(Work to complete)
Would you set down the lines running from the one that holds "let s := if" to the final line of the listing, both included, exactly and with no others?

(Provided entries)
/-- Run a channel's current transfer with an abort's limit. -/
def runLimited (s : State) (e : Engine) (a : Nat) (d rec_ : List Byte) (k : Nat) : State :=
  let x := parseXfer d
  if x.scrub then runScrub s e (some k) a d
  else
    match x.kind, e with
    | 2, .tile t c =>
      match listOp s e x with
      | 0 => runList s t c (some k) a d rec_ gatherUnit true
      | 1 => runList s t c (some k) a d rec_ scatterUnit false
      | _ => runScatterAdd s t c (some k) a d rec_
    | 3, .tile t c => runWindow s t c (some k) a d rec_
    | _, _ => if x.strain = 0 then runPlain s e (some k) a d rec_ else runStrain s e (some k) a d rec_

/-- An abort request meets the channel (R236): `moved` elements or entries have issued their bursts, `other` is the residue of a
descriptor that is no transfer. Between the descriptors of a chain it waits for the next one; an idle channel ignores it. -/
def requestAbort (s : State) (e : Engine) (moved other : Nat) : State :=
  let c := s.chan e
  if chHalted s e then s
  else if c.next.isSome then s.setChan e { c with abortPending := true }
  else
    match current s e with
    | none => s
    | some (a, d, rec_) =>
      if field d 0 1 ≠ 0x20 then abortChannel s e 1 other a
      else if moved ≥ wholeCount s e d then
        let s := if (parseXfer d).chain then s.setChan e { c with abortPending := true } else s
        withPorts s e (hostNeeds (parseXfer d)) fun s => withDesc s e a d fun s => runLimited s e a d rec_ moved
      else withDesc s e a d fun s => runLimited s e a d rec_ moved

end Sys2Proof.Machine
end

(Exercise answer)
        let s := if (parseXfer d).chain then s.setChan e { c with abortPending := true } else s
        withPorts s e (hostNeeds (parseXfer d)) fun s => withDesc s e a d fun s => runLimited s e a d rec_ moved
      else withDesc s e a d fun s => runLimited s e a d rec_ moved

end Sys2Proof.Machine
end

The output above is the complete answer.